# Problem to solve
Look through the records below for the line with "def State.withFetchWord (s" and the line with "pending := c :: rest", then return those lines and all lines between, exactly.
Start of Provided data
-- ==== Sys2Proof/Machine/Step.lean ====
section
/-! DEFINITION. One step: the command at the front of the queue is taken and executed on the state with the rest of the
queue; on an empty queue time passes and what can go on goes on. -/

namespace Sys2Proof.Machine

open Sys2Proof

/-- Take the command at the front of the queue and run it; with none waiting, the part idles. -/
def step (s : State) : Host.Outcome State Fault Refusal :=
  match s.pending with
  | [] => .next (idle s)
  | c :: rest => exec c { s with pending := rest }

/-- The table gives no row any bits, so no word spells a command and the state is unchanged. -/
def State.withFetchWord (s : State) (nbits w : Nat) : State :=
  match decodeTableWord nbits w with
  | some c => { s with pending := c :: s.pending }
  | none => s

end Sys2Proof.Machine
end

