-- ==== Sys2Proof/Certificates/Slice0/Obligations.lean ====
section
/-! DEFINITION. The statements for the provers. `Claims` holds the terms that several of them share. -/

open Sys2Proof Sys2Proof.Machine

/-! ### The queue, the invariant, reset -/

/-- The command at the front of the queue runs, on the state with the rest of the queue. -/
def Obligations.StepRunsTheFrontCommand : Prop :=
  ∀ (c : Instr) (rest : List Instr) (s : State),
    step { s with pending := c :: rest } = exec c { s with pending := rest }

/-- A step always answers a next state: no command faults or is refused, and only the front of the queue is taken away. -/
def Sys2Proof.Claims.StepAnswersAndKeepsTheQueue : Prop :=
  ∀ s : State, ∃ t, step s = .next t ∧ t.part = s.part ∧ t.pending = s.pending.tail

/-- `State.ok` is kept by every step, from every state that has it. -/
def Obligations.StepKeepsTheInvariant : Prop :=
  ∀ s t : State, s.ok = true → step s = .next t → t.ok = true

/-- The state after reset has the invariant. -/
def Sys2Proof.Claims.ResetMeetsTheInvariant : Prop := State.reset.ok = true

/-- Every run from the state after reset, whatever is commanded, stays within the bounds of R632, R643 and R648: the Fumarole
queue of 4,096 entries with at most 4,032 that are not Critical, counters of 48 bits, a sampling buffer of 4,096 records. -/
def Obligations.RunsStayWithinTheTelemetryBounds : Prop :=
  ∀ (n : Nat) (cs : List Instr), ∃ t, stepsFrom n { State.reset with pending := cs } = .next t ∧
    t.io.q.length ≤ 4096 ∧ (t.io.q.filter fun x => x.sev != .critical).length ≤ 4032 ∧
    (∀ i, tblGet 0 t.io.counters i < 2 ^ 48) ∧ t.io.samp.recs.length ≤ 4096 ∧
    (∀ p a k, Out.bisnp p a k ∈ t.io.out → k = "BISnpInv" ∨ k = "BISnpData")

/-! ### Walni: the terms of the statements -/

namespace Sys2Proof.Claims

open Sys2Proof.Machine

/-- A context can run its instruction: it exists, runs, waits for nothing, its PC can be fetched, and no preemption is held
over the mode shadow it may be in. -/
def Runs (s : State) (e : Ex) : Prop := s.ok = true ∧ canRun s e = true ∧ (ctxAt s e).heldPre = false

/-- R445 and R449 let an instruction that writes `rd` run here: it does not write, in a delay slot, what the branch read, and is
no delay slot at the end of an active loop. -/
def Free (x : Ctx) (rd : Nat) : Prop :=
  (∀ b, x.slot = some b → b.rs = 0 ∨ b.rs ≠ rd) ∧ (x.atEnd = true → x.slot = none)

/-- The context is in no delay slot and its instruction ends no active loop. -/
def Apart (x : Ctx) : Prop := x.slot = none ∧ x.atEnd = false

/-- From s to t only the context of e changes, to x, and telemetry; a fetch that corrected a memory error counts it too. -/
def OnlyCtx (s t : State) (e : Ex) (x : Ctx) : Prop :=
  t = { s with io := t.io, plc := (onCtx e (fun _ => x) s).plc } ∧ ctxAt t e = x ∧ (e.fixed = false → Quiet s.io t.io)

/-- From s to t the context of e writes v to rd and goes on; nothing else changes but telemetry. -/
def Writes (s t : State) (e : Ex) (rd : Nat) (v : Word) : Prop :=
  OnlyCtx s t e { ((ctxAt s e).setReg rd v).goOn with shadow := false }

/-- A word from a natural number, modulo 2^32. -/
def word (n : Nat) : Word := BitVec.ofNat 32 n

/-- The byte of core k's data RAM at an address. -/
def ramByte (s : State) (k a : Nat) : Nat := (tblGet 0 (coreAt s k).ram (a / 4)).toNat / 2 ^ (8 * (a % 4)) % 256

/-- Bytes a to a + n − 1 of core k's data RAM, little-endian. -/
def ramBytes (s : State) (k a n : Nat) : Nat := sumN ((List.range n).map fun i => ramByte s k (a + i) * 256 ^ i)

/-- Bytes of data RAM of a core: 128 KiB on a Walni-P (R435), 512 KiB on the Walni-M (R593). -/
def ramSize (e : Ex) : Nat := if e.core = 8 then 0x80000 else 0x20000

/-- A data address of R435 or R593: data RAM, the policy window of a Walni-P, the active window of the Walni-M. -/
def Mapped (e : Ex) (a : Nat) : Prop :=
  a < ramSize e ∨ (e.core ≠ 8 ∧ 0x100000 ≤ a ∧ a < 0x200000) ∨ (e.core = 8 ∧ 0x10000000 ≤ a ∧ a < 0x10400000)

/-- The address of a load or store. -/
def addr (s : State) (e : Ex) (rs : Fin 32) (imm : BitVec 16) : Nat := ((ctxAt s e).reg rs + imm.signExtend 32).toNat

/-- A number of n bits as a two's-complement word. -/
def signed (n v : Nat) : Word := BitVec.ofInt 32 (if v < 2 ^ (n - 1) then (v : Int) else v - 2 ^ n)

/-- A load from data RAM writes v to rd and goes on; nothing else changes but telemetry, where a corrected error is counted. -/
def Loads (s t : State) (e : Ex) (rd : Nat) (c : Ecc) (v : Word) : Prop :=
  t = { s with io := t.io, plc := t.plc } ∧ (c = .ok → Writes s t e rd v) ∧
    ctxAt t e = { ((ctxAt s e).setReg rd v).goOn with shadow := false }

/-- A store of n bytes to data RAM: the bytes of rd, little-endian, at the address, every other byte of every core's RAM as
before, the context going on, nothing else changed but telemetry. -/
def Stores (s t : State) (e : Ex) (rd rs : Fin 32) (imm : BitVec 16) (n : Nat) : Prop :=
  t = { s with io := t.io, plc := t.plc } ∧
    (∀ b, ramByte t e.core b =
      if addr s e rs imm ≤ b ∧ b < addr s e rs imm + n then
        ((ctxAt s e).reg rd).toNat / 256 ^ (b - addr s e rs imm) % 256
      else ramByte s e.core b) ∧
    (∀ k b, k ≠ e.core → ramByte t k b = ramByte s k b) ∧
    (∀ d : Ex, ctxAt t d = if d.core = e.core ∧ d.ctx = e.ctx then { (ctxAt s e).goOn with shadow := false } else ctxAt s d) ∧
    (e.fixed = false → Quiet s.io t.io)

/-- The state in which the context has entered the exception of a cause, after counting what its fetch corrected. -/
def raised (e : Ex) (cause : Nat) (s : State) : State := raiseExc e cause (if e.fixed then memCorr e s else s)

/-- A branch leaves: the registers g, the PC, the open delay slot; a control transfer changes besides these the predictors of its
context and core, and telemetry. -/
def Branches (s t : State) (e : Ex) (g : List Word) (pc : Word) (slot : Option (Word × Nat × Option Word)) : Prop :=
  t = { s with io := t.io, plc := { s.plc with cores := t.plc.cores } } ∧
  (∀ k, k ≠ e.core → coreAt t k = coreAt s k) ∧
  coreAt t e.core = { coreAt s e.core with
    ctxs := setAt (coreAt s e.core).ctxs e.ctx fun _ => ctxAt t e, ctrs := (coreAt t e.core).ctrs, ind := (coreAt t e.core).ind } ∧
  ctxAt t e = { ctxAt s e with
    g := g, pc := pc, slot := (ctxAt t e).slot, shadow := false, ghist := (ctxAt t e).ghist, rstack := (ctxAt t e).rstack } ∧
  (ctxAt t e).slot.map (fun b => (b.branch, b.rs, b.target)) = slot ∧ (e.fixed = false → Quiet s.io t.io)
End of Provided data
# Solution to this exercise
def State.withFetchWord (s : State) (nbits w : Nat) : State :=
  match decodeTableWord nbits w with
  | some c => { s with pending := c :: s.pending }
  | none => s

end Sys2Proof.Machine
end

-- ==== Sys2Proof/Certificates/Slice0/Obligations.lean ====
section
/-! DEFINITION. The statements for the provers. `Claims` holds the terms that several of them share. -/

open Sys2Proof Sys2Proof.Machine

/-! ### The queue, the invariant, reset -/

/-- The command at the front of the queue runs, on the state with the rest of the queue. -/
def Obligations.StepRunsTheFrontCommand : Prop :=
  ∀ (c : Instr) (rest : List Instr) (s : State),
    step { s with pending := c :: rest } = exec c { s with pending := rest }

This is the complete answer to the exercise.